I remember standing on the UA football field during practice way back in 1977, about a month after the big Fleetwood Mac concert in Arizona Stadium, and underfoot were little marijuana plants mixed in with the usually perfectly manicured field. I thought to myself then that they would never legalize marijuana for sale under strict governmental guidelines—like alcohol—because it would be too easy to just grow one's own, whereas people aren't going to grow vodka in the backyard. Not on purpose, anyway. But they could damn sure grow their own marijuana. And 14-year-olds could grow it just as easily as 24-year-olds, rendering useless the argument that government control of it would stop underage pot-smoking (just like government control has stopped underage drinking).

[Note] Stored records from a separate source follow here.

-- ==== Sys2Proof/Machine/Local.lean ====
section
/-! DEFINITION. The Hearth's local memory instructions (R273 to R275, R283) and the drain of the store buffer (R238). -/

namespace Sys2Proof.Machine

/-- A load's result is written at the end of the following step (R235, R274). A write to g0 is discarded. -/
def State.shadowLoad (s : State) (n : Nat) (rd : GReg) (v : Word) : State :=
  s.modHearth n fun h => { h with loadSh := if rd.val = 0 then none else some (gKey h.stat rd.val, v) }

/-- A local load of rd, and what follows it when it succeeds. -/
def opLoad (n : Nat) (s : State) (rd : GReg) (a : Word) (sz : LocSize) (u : Bool) (post : State → State) : HRes :=
  match s.localLoad n a.toNat sz true with
  | .value s' v =>
    .ok (((post s').shadowLoad n rd (extend sz u v)).watch n a.toNat (locBytes sz) false)
  | .stall => .stall s
  | .addr => .trap s causeADDR a 0
  | .decc s' => .trap s' causeDECC a 0

/-- A local store, and what follows it when it succeeds (R237, R275). -/
def opStore (n : Nat) (s : State) (v a : Word) (sz : LocSize) (post : State → State) : HRes :=
  if !localOk a.toNat sz false then .trap s causeADDR a 0
  else if 4 ≤ (s.hearth n).sb.length then .stall s
  else .ok (post (s.pushStore n a.toNat sz v))

def doLdb (h : HearthId) (rd ra : GReg) (off : BitVec 13) (u : Bool) (s : State) : State :=
  s.hPlain h.val (.ldb h rd ra off u) fun o s => opLoad h.val s rd (o.addrOf ra off) .b u id

/-- LDB (R273, R274). -/
def execLdb (h : HearthId) (rd ra : GReg) (off : BitVec 13) (u : Bool) (s : State) :
    Host.Outcome State Fault Refusal := s.run (doLdb h rd ra off u)

def doLdh (h : HearthId) (rd ra : GReg) (off : BitVec 13) (u : Bool) (s : State) : State :=
  s.hPlain h.val (.ldh h rd ra off u) fun o s => opLoad h.val s rd (o.addrOf ra off) .h u id

/-- LDH (R273, R274). -/
def execLdh (h : HearthId) (rd ra : GReg) (off : BitVec 13) (u : Bool) (s : State) :
    Host.Outcome State Fault Refusal := s.run (doLdh h rd ra off u)

def doLdw (h : HearthId) (rd ra : GReg) (off : BitVec 13) (s : State) : State :=
  s.hPlain h.val (.ldw h rd ra off) fun o s => opLoad h.val s rd (o.addrOf ra off) .w false id

/-- LDW (R273, R274). -/
def execLdw (h : HearthId) (rd ra : GReg) (off : BitVec 13) (s : State) : Host.Outcome State Fault Refusal :=
  s.run (doLdw h rd ra off)

def doStb (h : HearthId) (rd ra : GReg) (off : BitVec 13) (s : State) : State :=
  s.hPlain h.val (.stb h rd ra off) fun o s => opStore h.val s (o.getG rd.val) (o.addrOf ra off) .b id

/-- STB (R273, R275). -/
def execStb (h : HearthId) (rd ra : GReg) (off : BitVec 13) (s : State) : Host.Outcome State Fault Refusal :=
  s.run (doStb h rd ra off)

def doSth (h : HearthId) (rd ra : GReg) (off : BitVec 13) (s : State) : State :=
  s.hPlain h.val (.sth h rd ra off) fun o s => opStore h.val s (o.getG rd.val) (o.addrOf ra off) .h id

/-- STH (R273, R275). -/
def execSth (h : HearthId) (rd ra : GReg) (off : BitVec 13) (s : State) : Host.Outcome State Fault Refusal :=
  s.run (doSth h rd ra off)

def doStw (h : HearthId) (rd ra : GReg) (off : BitVec 13) (s : State) : State :=
  s.hPlain h.val (.stw h rd ra off) fun o s => opStore h.val s (o.getG rd.val) (o.addrOf ra off) .w id

/-- STW (R273, R275). -/
def execStw (h : HearthId) (rd ra : GReg) (off : BitVec 13) (s : State) : Host.Outcome State Fault Refusal :=
  s.run (doStw h rd ra off)

/-- pi is post-modified (R227). -/
def State.postMod (s : State) (n : Nat) (i : PtrNo) : State := s.modHearth n fun h => h.postP i.val

def doLdp (h : HearthId) (rd : GReg) (i : PtrNo) (sz : LocSize) (u : Bool) (s : State) : State :=
  s.hInstr h.val (.ldp h rd i sz u) (!(u && sz = .w)) false false fun o s =>
    opLoad h.val s rd (o.getP i.val) sz u fun s => s.postMod h.val i

/-- LDP (R273, R274). -/
def execLdp (h : HearthId) (rd : GReg) (i : PtrNo) (sz : LocSize) (u : Bool) (s : State) :
    Host.Outcome State Fault Refusal := s.run (doLdp h rd i sz u)

def doStp (h : HearthId) (rd : GReg) (i : PtrNo) (sz : LocSize) (s : State) : State :=
  s.hPlain h.val (.stp h rd i sz) fun o s =>
    opStore h.val s (o.getG rd.val) (o.getP i.val) sz fun s => s.postMod h.val i

/-- STP (R273, R275). -/
def execStp (h : HearthId) (rd : GReg) (i : PtrNo) (sz : LocSize) (s : State) : Host.Outcome State Fault Refusal :=
  s.run (doStp h rd i sz)

/-- STORE_DRAIN (R238): the store buffer drains its oldest entry. DEDUCED, log entry 16. -/
def execStoreDrain (h : HearthId) (s : State) : Host.Outcome State Fault Refusal := s.run fun s => s.drainOne h.val

/-! ### The loop image (R243, R283) -/

/-- Words 1 and 2 of an entry. -/
def loopWords (e : LoopEnt) : List Word :=
  [BitVec.ofNat 32 (e.start + e.stop * 2 ^ 12 + b2n e.trap * 2 ^ 24 + e.frame * 2 ^ 25), BitVec.ofNat 32 e.left]

/-- The 9 words of a loop image; the stack is held top first, and entry 0 is its bottom. -/
def loopImage (l : List LoopEnt) : List Word :=
  let w := BitVec.ofNat 32 l.length :: (l.reverse.map loopWords).flatten
  w ++ List.replicate (9 - w.length) 0

/-- An entry from its two words. -/
def loopEntry (a b : Word) : LoopEnt :=
  ⟨a.toNat % 4096, a.toNat / 2 ^ 12 % 4096, b.toNat, bitOf a.toNat 24, a.toNat / 2 ^ 25 % 16⟩

/-- The loop stack that an image holds, if its depth is at most 4. -/
def loopsOf (w : List Word) : Option (List LoopEnt) :=
  let d := (w.getD 0 0).toNat % 8
  if 4 < d then none
  else some ((List.range d).map fun e => loopEntry (w.getD (1 + 2 * e) 0) (w.getD (2 + 2 * e) 0)).reverse

/-- Values of pi before each of the 9 steps of PUSHL, and after them. -/
def pushAddrs (p m b l : Word) : Nat → List Word
  | 0 => [p]
  | k + 1 => p :: pushAddrs (Sys2Proof.Machine.postMod p m b l) m b l k

/-- Values of pi at each of the 9 loads of POPL, in the order of the loads. -/
def popAddrs (p m b l : Word) : Nat → List Word
  | 0 => []
  | k + 1 => preMod p m b l :: popAddrs (preMod p m b l) m b l k

/-- A store of PUSHL: in each of its steps no load uses the RAM, so a full buffer drains its oldest entry first. -/
def State.pushStep (n : Nat) (s : State) (e : Word × Word) : State :=
  (if 4 ≤ (s.hearth n).sb.length then s.drainOne n else s).pushStore n e.1.toNat .w e.2

def doPushl (h : HearthId) (i : PtrNo) (s : State) : State :=
  s.hPlain h.val (.pushl h i) fun o s =>
    let addrs := pushAddrs (o.getP i.val) (o.getP (8 + i.val)) (o.getP (16 + i.val)) (o.getP (24 + i.val)) 9
    match (addrs.take 9).find? fun a => !localOk a.toNat .w false with
    | some a => .trap s causeADDR a 0
    | none =>
      let s1 := ((addrs.take 9).zip (loopImage o.loops)).foldl (State.pushStep h.val) s
      .done (s1.modHearth h.val fun t => { t.setP i.val (addrs.getD 9 0) with loops := [] }) .seq 9

/-- PUSHL (R243, R283). -/
def execPushl (h : HearthId) (i : PtrNo) (s : State) : Host.Outcome State Fault Refusal := s.run (doPushl h i)

/-- What a row of word loads finds. -/
inductive LoadsAns where
  | values (s : State) (v : List Word)
  | stall
  | addr (s : State) (a : Word)
  | decc (s : State) (a : Word)

/-- Loads words at a list of addresses. -/
def State.loadWords (s : State) (n : Nat) : List Word → LoadsAns
  | [] => .values s []
  | a :: rest =>
    match s.localLoad n a.toNat .w false with
    | .value s' v =>
      (match (s'.watch n a.toNat 4 false).loadWords n rest with
       | .values s'' vs => .values s'' (BitVec.ofNat 32 v :: vs)
       | r => r)
    | .stall => .stall
    | .addr => .addr s a
    | .decc s' => .decc s' a

def doPopl (h : HearthId) (i : PtrNo) (s : State) : State :=
  s.hPlain h.val (.popl h i) fun o s =>
    let addrs := popAddrs (o.getP i.val) (o.getP (8 + i.val)) (o.getP (16 + i.val)) (o.getP (24 + i.val)) 9
    match addrs.find? fun a => !localOk a.toNat .w false with
    | some a => .trap s causeADDR a 0
    | none =>
      match s.loadWords h.val addrs with
      | .values s' v =>
        (match loopsOf v.reverse with
         | none => .trap s' causeLOOPOVF 0 0
         | some l => .done (s'.modHearth h.val fun t => { t.setP i.val (addrs.getD 8 0) with loops := l }) .seq 9)
      | .stall => .stall s
      | .addr s' a => .trap s' causeADDR a 0
      | .decc s' a => .trap s' causeDECC a 0

/-- POPL (R243, R283). -/
def execPopl (h : HearthId) (i : PtrNo) (s : State) : Host.Outcome State Fault Refusal := s.run (doPopl h i)

end Sys2Proof.Machine
end

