-- ==== Sys2Proof/Machine/Crypto.lean ====
section
/-! DEFINITION. SHA-256 and the verification of NIST P-256 ECDSA signatures, which R457 and R468 name. -/

namespace Sys2Proof.Machine

/-! ### SHA-256: its constants are the first 32 bits of the fractions of roots of primes -/

/-- The n low bits of the largest number above x whose k-th power is at most v. -/
def rootBits (k v : Nat) : Nat → Nat → Nat
  | 0, x => x
  | n + 1, x => rootBits k v n (if (x + 2 ^ n) ^ k ≤ v then x + 2 ^ n else x)

/-- The first 32 bits of the fraction of the k-th root of p, for a p below 2^12. -/
def rootFrac (k p : Nat) : Word := BitVec.ofNat 32 (rootBits k (p * 2 ^ (32 * k)) 44 0)

/-- The primes up to 311, the 64th. -/
def shaPrimes : List Nat :=
  (List.range 312).filter fun n => decide (2 ≤ n) && (List.range 18).all fun d => decide (d < 2) || decide (n ≤ d) || n % d != 0

/-- Four working words. -/
structure ShaQuad where
  w0 : Word
  w1 : Word
  w2 : Word
  w3 : Word
deriving DecidableEq, Repr

def ShaQuad.add (p q : ShaQuad) : ShaQuad := ⟨p.w0 + q.w0, p.w1 + q.w1, p.w2 + q.w2, p.w3 + q.w3⟩

/-- A new word comes first and the oldest one goes. -/
def ShaQuad.push (q : ShaQuad) (x : Word) : ShaQuad := ⟨x, q.w0, q.w1, q.w2⟩

def ShaQuad.bytes (q : ShaQuad) : List Byte := [q.w0, q.w1, q.w2, q.w3].flatMap fun x => beBytes 4 x.toNat

/-- The working words a to d and e to h. -/
abbrev ShaState := ShaQuad × ShaQuad

def shaQuadOf (l : List Nat) : ShaQuad :=
  ⟨rootFrac 2 (l.getD 0 0), rootFrac 2 (l.getD 1 0), rootFrac 2 (l.getD 2 0), rootFrac 2 (l.getD 3 0)⟩

def shaStart : ShaState := (shaQuadOf shaPrimes, shaQuadOf (shaPrimes.drop 4))

/-- A word turned right by three amounts. -/
def turns (i j k : Nat) (x : Word) : Word := x.rotateRight i ^^^ x.rotateRight j ^^^ x.rotateRight k

/-- Bit by bit y where x is set and z elsewhere. -/
def shaChoose (x y z : Word) : Word := z ^^^ (x &&& (y ^^^ z))

/-- Bit by bit what two of three say. -/
def shaMost (x y z : Word) : Word := (x &&& y) ||| (z &&& (x ||| y))

/-- A round: what goes into both halves, from the constant and the schedule word. -/
def shaRound (s : ShaState) (kw : Word) : ShaState :=
  let (p, q) := s
  let t := kw + q.w3 + shaChoose q.w0 q.w1 q.w2 + turns 6 11 25 q.w0
  (p.push (t + shaMost p.w0 p.w1 p.w2 + turns 2 13 22 p.w0), q.push (p.w3 + t))

/-- The schedule, newest word first, longer by n words. -/
def shaSchedule : Nat → List Word → List Word
  | 0, w => w
  | n + 1, w =>
    let x := w.getD 14 0
    let y := w.getD 1 0
    shaSchedule n (((x.rotateRight 7 ^^^ x.rotateRight 18 ^^^ x >>> 3) + (y.rotateRight 17 ^^^ y.rotateRight 19 ^^^ y >>> 10) +
      w.getD 6 0 + w.getD 15 0) :: w)

/-- A block of 64 bytes. -/
def shaBlock (s : ShaState) (l : List Byte) : ShaState :=
  let first := (List.range 16).map fun i => BitVec.ofNat 32 (beAt l (60 - 4 * i) 4)
  let kw := List.zipWith (· + ·) (shaPrimes.map (rootFrac 3)) (shaSchedule 48 first).reverse
  let (p, q) := kw.foldl shaRound s
  (s.1.add p, s.2.add q)

/-- SHA-256 of a byte string: 32 bytes. -/
def sha256 (l : List Byte) : List Byte :=
  let len := l.length
  let pad := l ++ 0x80 :: List.replicate ((119 - len % 64) % 64) 0 ++ beBytes 8 (8 * len)
  let s := (List.range (pad.length / 64)).foldl (fun s i => shaBlock s (slice pad (64 * i) 64)) shaStart
  s.1.bytes ++ s.2.bytes

/-! ### NIST P-256 -/

def p256P : Nat := 0xffffffff00000001000000000000000000000000ffffffffffffffffffffffff
def p256N : Nat := 0xffffffff00000000ffffffffffffffffbce6faada7179e84f3b9cac2fc632551
def p256B : Nat := 0x5ac635d8aa3a93e7b3ebbd55769886bc651d06b0cc53b0f63bce3c3e27d2604b
def p256G : Nat × Nat :=
  (0x6b17d1f2e12c4247f8bce6e563a440f277037d812deb33a0f4a13945d898c296,
   0x4fe342e2fe1a7f9b8ee7eb4a7c0f9e162bce33576b315ececbb6406837bf51f5)

/-- b^e mod m, for an e of at most `fuel` bits. -/
def powMod (m : Nat) : Nat → Nat → Nat → Nat
  | 0, _, _ => 1 % m
  | fuel + 1, b, e => let r := powMod m fuel (b * b % m) (e / 2); if e % 2 = 1 then r * b % m else r

/-- The inverse modulo a prime. -/
def invMod (m a : Nat) : Nat := powMod m 256 (a % m) (m - 2)

def subMod (m a b : Nat) : Nat := (a + (m - b % m)) % m

/-- A point of the curve; none is the point at infinity. -/
abbrev EcPoint := Option (Nat × Nat)

/-- The third point of the line of slope k through (x1, y1) and a point of abscissa x2. -/
def ecLine (k x1 y1 x2 : Nat) : EcPoint :=
  let x3 := subMod p256P (subMod p256P (k * k) x1) x2
  some (x3, subMod p256P (k * subMod p256P x1 x3) y1)

/-- The sum of two points. -/
def ecAdd : EcPoint → EcPoint → EcPoint
  | none, q => q
  | p, none => p
  | some (x1, y1), some (x2, y2) =>
    if x1 = x2 then
      if (y1 + y2) % p256P = 0 then none
      else ecLine ((3 * x1 * x1 + (p256P - 3)) * invMod p256P (2 * y1) % p256P) x1 y1 x2
    else ecLine (subMod p256P y2 y1 * invMod p256P (subMod p256P x2 x1) % p256P) x1 y1 x2

/-- k times a point, for a k of at most `fuel` bits. -/
def ecMul : Nat → Nat → EcPoint → EcPoint
  | 0, _, _ => none
  | fuel + 1, k, q => let r := ecMul fuel (k / 2) (ecAdd q q); if k % 2 = 1 then ecAdd r q else r

/-- (x, y) is a point of P-256. -/
def onCurve (x y : Nat) : Bool :=
  decide (x < p256P) && decide (y < p256P) &&
    decide (y * y % p256P = (x * x * x + (p256P - 3) * x + p256B) % p256P)

/-- (r, s) is a signature of digest e under the public key (qx, qy). -/
def ecdsaVerify (qx qy r s e : Nat) : Bool :=
  if onCurve qx qy && decide (0 < r) && decide (r < p256N) && decide (0 < s) && decide (s < p256N) then
    let w := invMod p256N s
    match ecAdd (ecMul 256 (e * w % p256N) (some p256G)) (ecMul 256 (r * w % p256N) (some (qx, qy))) with
    | none => false
    | some (x, _) => x % p256N = r
  else false

end Sys2Proof.Machine
end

Anyway, according to a big article in USA Today, attitudes and laws concerning marijuana are changing.Prosecutors and judges who have thrown countless people in jail and/or prison for marijuana-related crimes now favor a treatment approach. Legislators see dollar signs, and pot- smokers who have been fighting for decades to at least decriminalize—if not completely legalize—the stuff see a ray of hope. (They also see really pretty colors, even when the Grateful Dead are performing. The colors actually get prettier when the Dead stop playing.)

It's already been completely decriminalized in Maine and Alaska. In the latter case, the bill that did so was called Maybe This Will Make Being an Alaskan Less of a Living Hell Act. (Nonetheless, the clown who has won the Iditarod dog-sled race in each of the past few years complained that he wasn't able to smoke marijuana during this year's event, because organizers enacted drug-testing. Yeah, there's a sport.)

If marijuana is legalized in the United States, I don't think there will be a spike in its usage. There will always be that subgroup of people consisting of hedonists, addicts, experimenters, bad musicians and the I-Can't-Cope-So-I-Smoke-Dope crowd, no matter what. The baby boomers who started smoking marijuana and never really quit will probably feel vindicated that their decades-long cacophony of, "Oh wow, man," finally wore society down.

But I think that the baby boomers could have a dampening effect as well. When that 14-year-old kid arrives at his own personal crossroads as to whether to try drugs or not, it might go like this:

Kid 1: Hey, man, you wanna try some of this? It'll help you forget about the math quiz.

Kid 2: Naw, dude. How lame is that? My grandfather smokes that stuff!